Being the mother of three young boys is mostly chaotic... and when I say chaotic I mean borderline insanity. Sometimes I feel like I'm running a crazy house.
Don't get me wrong, I dare say my boys are good boys. At least, in public they usually behave (although the primary presidency may tell you otherwise).
It's all about jumping, and climbing and building and destroying and bugging each other and potty talk and running and yelling and laughing and trying to scare each other and jumping (did I say that already) and whining and making loud noises, and making loud rude noises, and teasing and testing and chasing and wrestling...
But they love each other.
I know, it's still weird to me how boys relate to one another. They don't hold a grudge no matter how many times one bugs or physically (usually accidentally) hurts the other - 5 minutes later, once they've cooled off, they're best friends again.
But they sure love their momma.
I am well looked after.
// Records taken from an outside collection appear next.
-- ==== Sys2Proof/Machine/Concourse.lean ====
section
/-! DEFINITION. Concourse: request lines, software producers, subscriptions, HALT_Q, event output and interrupt lines
(08). -/

namespace Sys2Proof.Machine

/-! ## Request lines (R316 to R324) -/

/-- The port's LAST producer goes with the event (R322). -/
def rqProducers (s : State) (n : Nat) (last : Bool) : List Nat :=
  n :: (if bit (s.app (.rqCfg n)) 3 && last then [128 + n / 4] else [])

/-- Lines `ns` generate events in one cycle: counted, outstanding, emitted together, and acknowledged at once under ACCEPT
(R319, R320, R328). -/
def rqEvents (ns : List Nat) (s : State) : State :=
  let ps := ns.flatMap (fun n => rqProducers s n (s.rq n).last)
  let s1 := emitT ps (foldS ns (fun n t => t.modRq n (fun q => { q with outst := true, cnt := q.cnt + 1 })) s)
  foldS ns (fun n t => if rqAccepts t n then rqAckNow n t else t) s1

/-- Line `n` generates an event. -/
def rqEvent (n : Nat) (s : State) : State := rqEvents [n] s

/-- MODE of line `n`. -/
def rqMode (s : State) (n : Nat) : Nat := fld (s.app (.rqCfg n)) 0 2

/-- LEVEL mode samples the line: high, nothing outstanding and no holdoff (Table 8-2). -/
def levelDue (s : State) (n : Nat) : Bool := rqMode s n == 2 && (s.rq n).req && !(s.rq n).outst && !(s.rq n).holdoff

/-- One line in LEVEL mode is sampled. -/
def levelSample (n : Nat) (s : State) : State := if levelDue s n then rqEvent n s else s

/-- A change of a request line (R317, Table 8-2). While CORE is not ON, a high level in LEVEL or HANDSHAKE mode raises it
(R624). -/
def execRequestLineChange (n : BitVec 7) (lvl last : Bool) (s : State) : Host.Outcome State Fault Refusal :=
  act s (
    let k := n.toNat
    let q := s.rq k
    let rise := lvl && !q.req
    let t := s.modRq k (fun x => { x with req := lvl, last := last })
    if !coreUp s then
      (if lvl && (rqMode s k == 2 || rqMode s k == 3) && !s.coreOn then beginWake 2 2 k t else t)
    else match rqMode s k with
      | 1 => if rise then rqEvent k t else t
      | 2 => levelSample k t
      | 3 =>
        if rise && !q.ack then rqEvent k t
        else if !lvl then t.modRq k (fun x => { x with ack := false }) else t
      | _ => t)

/-- The holdoff after an acknowledge expires, and LEVEL mode samples the line again (R318). -/
def execHoldoffExpiry (n : BitVec 7) (s : State) : Host.Outcome State Fault Refusal :=
  act s (if coreUp s then levelSample n.toNat (s.modRq n.toNat (fun x => { x with holdoff := false })) else s)

/-- The AO latch of an EDGE line takes a rising edge while CORE is not ON or its clock is stopped, and raises CORE; an edge that meets a set latch
is lost (R323, R624, R631). -/
def execAoRequestLatch (n : BitVec 7) (s : State) : Host.Outcome State Fault Refusal :=
  act s (
    let k := n.toNat
    if coreUp s || s.boot.rstN || s.boot.rstAo || rqMode s k != 1 then s
    else if (s.rq k).latch then s.modRq k (fun q => { q with lost := true })
    else beginWake 2 2 k (s.modRq k (fun q => { q with latch := true })))

/-- CORE's clock runs again: each set latch yields one event and is cleared, LEVEL lines are sampled, and a HANDSHAKE line that
rose meanwhile is seen to have risen (R323, R624). -/
def wakeSamples (s : State) : State :=
  let due := (upTo 128).filter (fun n =>
    let q := s.rq n
    (q.latch && rqMode s n == 1) || levelDue s n || (rqMode s n == 3 && q.req && !q.ack && !q.outst))
  rqEvents due (foldS (upTo 128) (fun n t => t.modRq n (fun q => { q with latch := false })) s)

/-- After what held a domain in state `s` is over, in `t`: CORE, where that held it, takes the lines that changed (R557, R624). -/
def released (s t : State) : State := if domHeld s 2 && coreUp t then wakeSamples t else t

/-- The shell passes CORE's output levels: CORE is ON and released, and nothing clamps (R342, R486, R491). -/
def pinsUp (s : State) : Bool := s.coreOn && !(s.dom 2).hold && !s.boot.shellIso

/-- The level of `rq_ack` at its pin (R342). -/
def rqAckPin (s : State) (n : Nat) : Bool := pinsUp s && (s.rq n).ack

/-- RQ_STAT(n) (Table 8-3). -/
def rqWord (s : State) (n : Nat) : Word :=
  let q := s.rq n
  packW [(16, q.cnt.toNat), (3, b2n q.lost), (2, b2n q.outst), (1, b2n (rqAckPin s n)), (0, b2n q.req)]

/-! ## Software producers and HALT_Q (R326, R327) -/

/-- A write of SW_RAISE: a non-secure write raises only the producers that SW_SEC leaves open. -/
def swRaise (sec : Bool) (v : Word) (s : State) : State :=
  let m := s.app .swSec
  emitT (((upTo 16).filter (fun k => bit v k && (sec || !bit m k))).map (fun k => 240 + k)) s

/-- HALT_Q as read (Table 8-6). -/
def haltWord (s : State) : Word :=
  match s.evc.haltQ with
  | [] => packW [(30, b2n s.evc.haltOvf)]
  | c :: _ => packW [(31, 1), (30, b2n s.evc.haltOvf), (0, c.toNat)]

/-- A secure read of HALT_Q pops the oldest halted channel. -/
def haltPop (s : State) : State := { s with evc := { s.evc with haltQ := s.evc.haltQ.tail, haltOvf := false } }

/-! ## Subscriptions (R332, R333) -/

/-- SUB(j) as read (Table 8-8). -/
def subWord (x : Sub) : Word := packW [(31, b2n x.v), (30, b2n x.gate), (16, x.ch.toNat), (0, x.ec.toNat)]

/-- The side of a write joins a channel that is neither FREE nor CONFIGURED. -/
def subBusy (s : State) (x : Sub) : Bool :=
  let st := (s.chan x.ch).st
  x.v && st != .free && st != .configured

/-- The side joins a secure channel. -/
def subSecure (s : State) (x : Sub) : Bool := x.v && (s.chan x.ch).sec

/-- A write of SUB(j) is refused (R332). -/
def subRefused (s : State) (j : Nat) (sec : Bool) (n : Sub) : Bool :=
  let o := s.sub j
  let others := s.subList.filter (fun p => p.1 != j && p.2.v)
  let changed := o.v != n.v || o.gate != n.gate || o.ch != n.ch || o.ec != n.ec
  (changed && (subBusy s o || subBusy s n)) ||
  (n.v && !admitted (s.chan n.ch) (s.app (.ecCtrl n.ec.toNat))) ||
  (n.v && others.any (fun p => p.2.ch == n.ch && p.2.ec == n.ec)) ||
  (n.v && n.gate && others.any (fun p => p.2.ch == n.ch && p.2.gate)) ||
  (!sec && (subSecure s o || subSecure s n))

/-- A write of SUB(j); none answers SLVERR. A change clears PEND and OVR. -/
def subWrite (j : Nat) (sec : Bool) (v : Word) (s : State) : Option State :=
  let o := s.sub j
  let n : Sub := { v := bit v 31, gate := bit v 30, ch := BitVec.ofNat 12 (fld v 16 12), ec := BitVec.ofNat 8 (fld v 0 8) }
  if subRefused s j sec n then none
  else if o.v == n.v && o.gate == n.gate && o.ch == n.ch && o.ec == n.ec then some s
  else some (touch n.ch (touch o.ch (rqRecheck (s.modSub j (fun _ => n)))))

/-! ## Event output lines and interrupts (R337 to R341) -/

/-- The high time of a PULSE ends, or its minimum low time (R338). -/
def execEvoPulseEnd (m : BitVec 6) (s : State) : Host.Outcome State Fault Refusal :=
  act s (
    if s.coreOn && fld (s.app (.evoCfg m.toNat)) 0 2 == 1 then
      s.modEvo m.toNat (fun v => if v.level then { v with level := false, low := true } else { v with low := false })
    else s)

/-- The level of an event output line at its pin (R342). -/
def evoPin (s : State) (m : Nat) : Bool := pinsUp s && (s.evo m).level

/-- TIME of an interrupt line has passed since its timer started (R339). -/
def irqTimedOut (s : State) (i : Nat) : Bool :=
  let n := fld (s.reg (.irqCoal i)) 16 16
  match (s.irq i).timer with
  | some t => n != 0 && decide (n * ticksUs ≤ (s.now - t).toNat)
  | none => false

/-- The coalescing timer of an interrupt line expires (R339). -/
def execIrqCoalTimeout (i : BitVec 5) (s : State) : Host.Outcome State Fault Refusal :=
  act s (if s.coreOn && irqTimedOut s i.toNat then s.modIrq i.toNat (fun q => { q with pend := true }) else s)

/-- The lines a TP access may see: all for a secure one, those not marked secure otherwise (R341). -/
def irqVisible (s : State) (sec : Bool) : Word := if sec then 0xFFFFFFFF else ~~~ (s.app .irqSec)

/-- IRQ_PEND as a word. -/
def irqPendWord (s : State) : Word := packW ((upTo 32).map (fun i => (i, b2n (s.irq i).pend)))

/-- A write of 1 to PEND clears PEND and CNT and stops the timer (R339). -/
def irqClear (sec : Bool) (v : Word) (s : State) : State :=
  let m := v &&& irqVisible s sec
  foldS (upTo 32) (fun i t => if bit m i then t.modIrq i (fun _ => {}) else t) s

/-- A new COUNT or TIME acts at once against CNT and the timer (R340). -/
def irqCoalChanged (i : Nat) (s : State) : State :=
  let t := if (s.irq i).cnt = 0 then s else irqCheck i s
  if irqTimedOut t i then t.modIrq i (fun q => { q with pend := true }) else t

/-- The level of pin IRQ*i*: PEND and MASK, low while CORE is not ON (R339, R342). -/
def irqPin (s : State) (i : Nat) : Bool := pinsUp s && (s.irq i).pend && bit (s.reg .irqMask) i

end Sys2Proof.Machine
end

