-- ==== Sys2Proof/Machine/Fabric.lean ====
section
/-! DEFINITION. Fabric: grant points, beats, responses and retries of transactions (R27, R37, R389 to R400, R429 to R431,
R436, R449 to R453). -/

namespace Sys2Proof.Machine

/-! ## Ports and the pool (R37, R431, R456) -/

/-- The gallery whose arbiter is the first that the transaction passes. -/
def Txn.galOf (t : Txn) : Option Nat :=
  match t.gal, t.purpose with
  | some e, _ => some e.g.toNat
  | none, .docent _ (some g) _ => some g.toNat
  | none, _ => none

/-- A burst of Docent that turns back behind the arbiter at which it waits (R585). -/
def Txn.turns (t : Txn) : Bool :=
  match t.purpose with
  | .docent _ _ l => l == t.stage
  | _ => false

/-- The transaction holds a pool entry: it has been granted at its first arbiter (R37, R672). -/
def Txn.pooled (t : Txn) : Bool :=
  match t.stage with
  | .atGal | .again => false
  | .atWing => t.galOf.isSome
  | .atPort => t.wing.isSome
  | .granted | .sent | .retry => true

/-- A pool entry is free. -/
def poolFree (s : State) : Bool := decide ((s.txns.filter Txn.pooled).length < 2048 * s.wings)

/-- Bytes that the outbound buffer of port `p` holds or has promised (R431): bursts that a wing arbiter has granted, and ring
bursts that the port's arbiter has granted, until they have left it. -/
def bufUsed (s : State) (p : Nat) : Nat :=
  ((s.txns.filter (fun t => t.port.toNat == p &&
    (t.stage == .granted || (t.stage == .atPort && t.wing.isSome) || (t.stage == .sent && decide (0 < t.beats))))).map Txn.n).sum

/-! ## Requesters (Table 10-2) -/

/-- A burst that waits at its gallery arbiter may not be issued yet: an earlier burst of its engine waits there, or R405 or
Table 12-4 puts the answer of an earlier one before it. -/
def queuedHeld (s : State) (t : Txn) : Bool :=
  match t.gal with
  | none => false
  | some e =>
    s.txns.any (fun x => Txn.ofEng e x && !x.discard && decide (x.id < t.id) &&
      (x.stage == .atGal || (t.op == 1 && x.op == 1 && x.port == t.port && overlaps x.addr x.n t.addr t.n) ||
        (t.order == 2 && x.port == t.port) || t.order == 3))

/-- A Stream Link takes the burst now: it is ACTIVE with credit and room, or has failed and gives an answer (R151, R375); received
bytes leave its buffer at any time. -/
def linkTakes (s : State) (t : Txn) : Bool :=
  let x := s.link (BitVec.ofNat 5 (t.port.toNat - 32))
  match t.purpose with
  | .data _ _ counted =>
    !(s.dom (portDom t.port.toNat)).hold && (x.st == .failed || if counted then x.txReady t.n else x.canSend 4 1 && decide (x.replayBuf.length < 64))
  | _ => true

/-- An earlier burst of its engine to the same port waits at the same arbiter (R405). -/
def overtakes (s : State) (t : Txn) : Bool :=
  match t.gal with
  | none => false
  | some e => s.txns.any (fun x => Txn.ofEng e x && !x.discard && decide (x.id < t.id) && x.port == t.port && x.stage == t.stage)

/-- The transaction can be granted at its arbiter now: a pool entry, its turn under the issue rules, room in the port's buffer, the
port below its limit and its domain open, the path not cordoned. What the fabric answers itself, or Docent turns back, needs nothing of
the port. -/
def grantable (s : State) (t : Txn) : Bool :=
  let p := t.port.toNat
  (t.pooled || poolFree s) &&
  match t.stage with
  | .atGal => !queuedHeld s t
  | .atWing =>
    t.forced.isSome || t.turns || !overtakes s t && decide (bufUsed s p + t.n ≤ 2 * burstMax p) &&
      !(t.gal.isSome && (match t.wing with | some w => wingOut s w.toNat | none => false))
  | .atPort =>
    t.forced.isSome || t.turns || !overtakes s t && belowLim s p && domOpen s (portDom p) && (decide (p < 32) || linkTakes s t) &&
      !(t.gal.isSome && (match t.wing with | some w => (s.arb (64 + p)).cordoned.contains w.toNat | none => false))
  | _ => false
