/-- The active transmit lane is failing: Tilzu sends LSW on both lanes and continues on the spare at 1.2, or enters RECOVERY on it at
1.1; with both lanes out the link fails (R348, R349). -/
def txFailing (l : BitVec 5) (s : State) : State :=
  let x := s.link l
  let bad := x.txBad ||| laneBit x.txLane
  if x.st ≠ .active then s
  else if bad = 3 then linkFail l 4 (s.modLink l (fun y => { y with txBad := bad }))
  else
    let t := laneFault l (s.modLink l (fun y => { y with txBad := bad, txLane := !x.txLane, nakWin := [] }))
    if x.hasLsw then t.modLink l (fun y => { y with lswOut := some (!x.txLane, x.nextSeq) }) else linkRecover l t

/-- Instants of the last 1 ms. -/
def lastMs (s : State) (w : List DWord) : List DWord := w.filter (fun t => decide ((s.now - t).toNat < ticksMs))

/-- ERR_THR. -/
def errThr (s : State) (l : BitVec 5) : Nat := fld (s.reg (.linkCtrl l.toNat)) 16 8

/-- The far side asks for a replay. DESIGN CHOICE (log entry 62): the spec does not say how Tilzu, as the sender, learns that its
transmit lane is failing; each NAK counts as one frame that failed its CRC there, against ERR_THR. -/
def nakSeen (l : BitVec 5) (s : State) : State :=
  let w := lastMs s (s.link l).nakWin ++ [s.now]
  let t := s.modLink l (fun y => { y with nakWin := w })
  if errThr s l < w.length then txFailing l t else t

/-- Block lock is gained on a lane (R345). -/
def execBlockLockAcquired (l : BitVec 5) (lane : Bool) (s : State) : Host.Outcome State Fault Refusal :=
  act s (
    let x := s.link l
    if linkOn s l && x.st != .disabled && x.st != .failed then
      s.modLink l (fun y => if lane then { y with lockLane1 := true } else { y with lockLane0 := true })
    else s)

/-- Block lock is lost on a lane; in ACTIVE the lane is failing (R345, R348). -/
def execBlockLockLost (l : BitVec 5) (lane : Bool) (s : State) : Host.Outcome State Fault Refusal :=
  act s (
    if linkOn s l then
      laneFailing l lane (s.modLink l (fun y => if lane then { y with lockLane1 := false } else { y with lockLane0 := false }))
    else s)

/-- The active receive lane has block lock. -/
def Link.locked (x : Link) : Bool := if x.rxLane then x.lockLane1 else x.lockLane0

/-- TRAIN ends when both sides report adapted (Table 9-2). -/
def trainDone (l : BitVec 5) (s : State) : State :=
  s.modLink l (fun x => if x.st == .train && x.adapted && x.farAdapted then x.toConfig else x)

/-- The order in which Tilzu's receiver tries the far transmitter's presets (R347). -/
def eqOrder : List Byte := [4, 3, 5, 2, 6, 1, 7, 0]

/-- The far side's TS block in TRAIN: Tilzu's transmitter applies the preset it asks for, which `txPreset` then echoes; and Tilzu's
receiver, until it has adapted, asks for the next preset of its order (R347; one TS block a preset: log entry 62). -/
def Link.eqBlock (t : TsBlock) (x : Link) : Link :=
  let y := { x with txPreset := if t.eqReq.toNat < 8 then BitVec.ofNat 3 t.eqReq.toNat else x.txPreset, farAdapted := t.adapted }
  if x.adapted then y else { y with eqTried := min 8 (x.eqTried + 1), eqReq := eqOrder.getD x.eqTried x.eqReq }

/-- A training block is received (Tables 9-1, 9-2, R347). In ACTIVE one whose sender is in RECOVERY takes the link there with it
(R348, R354; DEDUCED, log entry 62). -/
def execTs (l : BitVec 5) (t : TsBlock) (s : State) : Host.Outcome State Fault Refusal :=
  act s (
    let x := s.link l
    if !linkOn s l || !x.locked then s
    else match x.st with
      | .detect => s.modLink l (fun y => Link.eqBlock t { y with st := .train, adapted := false, eqTried := 0 })
      | .train => trainDone l (s.modLink l (Link.eqBlock t))
      | .active => if t.state = 5 then linkRecover l s else s
      | .recovery => linkReplay l (linkActivate l s)
      | _ => s)

/-- Tilzu's receiver has tried the presets, keeps the one with the widest eye margin, which no rule can name and a free value stands
for, and has adapted (R347, log entry 3). -/
def execEqAdapted (l : BitVec 5) (s : State) : Host.Outcome State Fault Refusal :=
  act s (
    if linkOn s l && (s.link l).st == .train && !(s.link l).adapted then
      (let (v, t) := s.draw
       trainDone l (t.modLink l (fun x => { x with adapted := true, eqTried := 8, eqReq := BitVec.ofNat 8 (v.toNat % 8) })))
    else s)

/-- A lane switch block moves reception to the lane it names (R348); only 1.2 has it (Table 9-1). -/
def execLsw (l : BitVec 5) (lane : Bool) (_seq : BitVec 12) (s : State) : Host.Outcome State Fault Refusal :=
  act s (
    let x := s.link l
    if linkOn s l && x.st == .active && x.hasLsw && x.rxBad &&& laneBit lane == 0 then
      s.modLink l (fun y => { y with rxLane := lane })
    else s)

/-- TRAIN has not completed within 4 ms (Table 9-2). -/
def execTrainTimeout (l : BitVec 5) (s : State) : Host.Outcome State Fault Refusal :=
  act s (if linkOn s l && (s.link l).st == .train then linkFail l 2 s else s)

/-- CONFIG has not completed within 100 µs (Table 9-2). -/
def execConfigTimeout (l : BitVec 5) (s : State) : Host.Outcome State Fault Refusal :=
  act s (if linkOn s l && (s.link l).st == .config then linkFail l 2 s else s)

/-- RECOVERY has not completed within 500 µs (Table 9-2). -/
def execRecoveryTimeout (l : BitVec 5) (s : State) : Host.Outcome State Fault Refusal :=
  act s (if linkOn s l && (s.link l).st == .recovery then linkFail l 5 s else s)

/-! ## Frames (R350 to R356) -/

/-- A frame's payload: exactly LEN words. -/
def frameBytes (f : Frame) : List Byte := slice f.payload 0 (8 * f.len.toNat)

/-- TYPE is assigned, and the frame has the fields of TINFO and payload that Table 9-5 marks 0, the LEN it gives, and SEQ 0 in control
frames (R352). -/
def frameForm (ty : Nat) (f : Frame) : Bool :=
  f.typeOk && f.zerosOk && (match ty with
    | 0x01 => decide (1 ≤ f.len.toNat) && fld f.tinfo 16 14 == 0
    | 0x03 => f.len == 4 && fld f.tinfo 16 16 == 0
    | 0x04 => f.len == 0
    | 0x80 => f.len == 0 && f.tinfo == 0 && f.seq == 0
    | 0x81 => f.len == 0 && fld f.tinfo 0 8 == 0 && f.seq == 0
    | _ => f.len == 1 && f.tinfo == 0 && f.seq == 0 && leAt (frameBytes f) 0 4 == 0)

/-- A NAK is sent if none is outstanding (R352). -/
def Link.nak (x : Link) : Link := if x.nakOut then x else { x with nakOut := true, nakCnt := satAdd x.nakCnt 1 }

/-- A CRC failure counts for the frame's lane; with more than ERR_THR within 1 ms the lane is failing (R348). -/
def crcFail (l : BitVec 5) (lane : Bool) (s : State) : State :=
  let x := s.link l
  let w1 := lastMs s (if lane then x.crcWin1 else x.crcWin0) ++ [s.now]
  let t := s.modLink l (fun y =>
    let z := { y with crcCnt := satAdd y.crcCnt 1 }
    (if lane then { z with crcWin1 := w1 } else { z with crcWin0 := w1 }).nak)
  if errThr s l < w1.length then laneFailing l lane t else t

/-- The frames up to ACK_SEQ leave the replay buffer (R353). -/
def ackTo (q : BitVec 12) (b : List TxFrame) : List TxFrame :=
  if b.any (fun f => f.seq == q) then (b.dropWhile (fun f => f.seq != q)).tail else b

/-- A trailer's acknowledgement and NAK (R352, R353). -/
def trailer (l : BitVec 5) (f : Frame) (s : State) : State :=
  let t := if f.ackV then
      s.modLink l (fun x =>
        let b := ackTo f.ackSeq x.replayBuf
        if b.length < x.replayBuf.length then { x with replayBuf := b, ackAdvAt := s.now } else x)
    else s
  if f.nak then
    (let u := nakSeen l t
     if (u.link l).st = .active ∨ (u.link l).st = .config then linkReplay l u else u)
  else t

/-- Tilzu's limits to the die allow the frame (R355): words of a STREAM_DATA, one message of a STREAM_STATUS or MARK. -/
def withinLimits (x : Link) (ty : Nat) (f : Frame) : Bool :=
  if ty = 1 then decide (f.len.toNat ≤ (x.relWords + 16384 - x.rcvWords).toNat) && decide ((x.relWords + 16384 - x.rcvWords).toNat ≤ 16384)
  else decide (1 ≤ (x.relMsgs + 16 - x.rcvMsgs).toNat ∧ (x.relMsgs + 16 - x.rcvMsgs).toNat ≤ 16)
When I'm sad, my second born is usually the first to notice and will tell me it's okay and sing me a song that will "make [me] feel better". Hugs and kisses never really stop (at least they haven't yet!). My first born is incredibly helpful when he wants to be and when he's having a hard day all he usually needs is a hug from mom or a man-to-man pep talk from dad - then he's right back to his awesome self. And my 15 month old is as precious as they come... what's not to love about giggles and smiles and happiness. Oh yeah, and did I mention we're expecting baby boy #4 in November? (Quite possibly the reason for all the pondering about the inner working of little boys).
More often than not, though, life is pure, unadulterated lawlessness.
I can't speak from experience, but I imagine girls are a little different. (I was a teenage girl and so far I count my lucky stars that that won't be coming full circle - at least it's not in the cards yet!)
So in all honesty, I love the chaos.
They are my little guys that are creating memories, learning and growing from their "hands-on" experiences.
Of course, there are moments of peace (yes, usually when they are sleeping). There are countless tender moments of sweet conversation and story telling. There are moments of relaxing and cloud watching. There are endless moments of quiet learning and teaching.
There really are moments when I can take deep breaths and thoroughly enjoy them...
...but usually they are running around with underwear on their heads.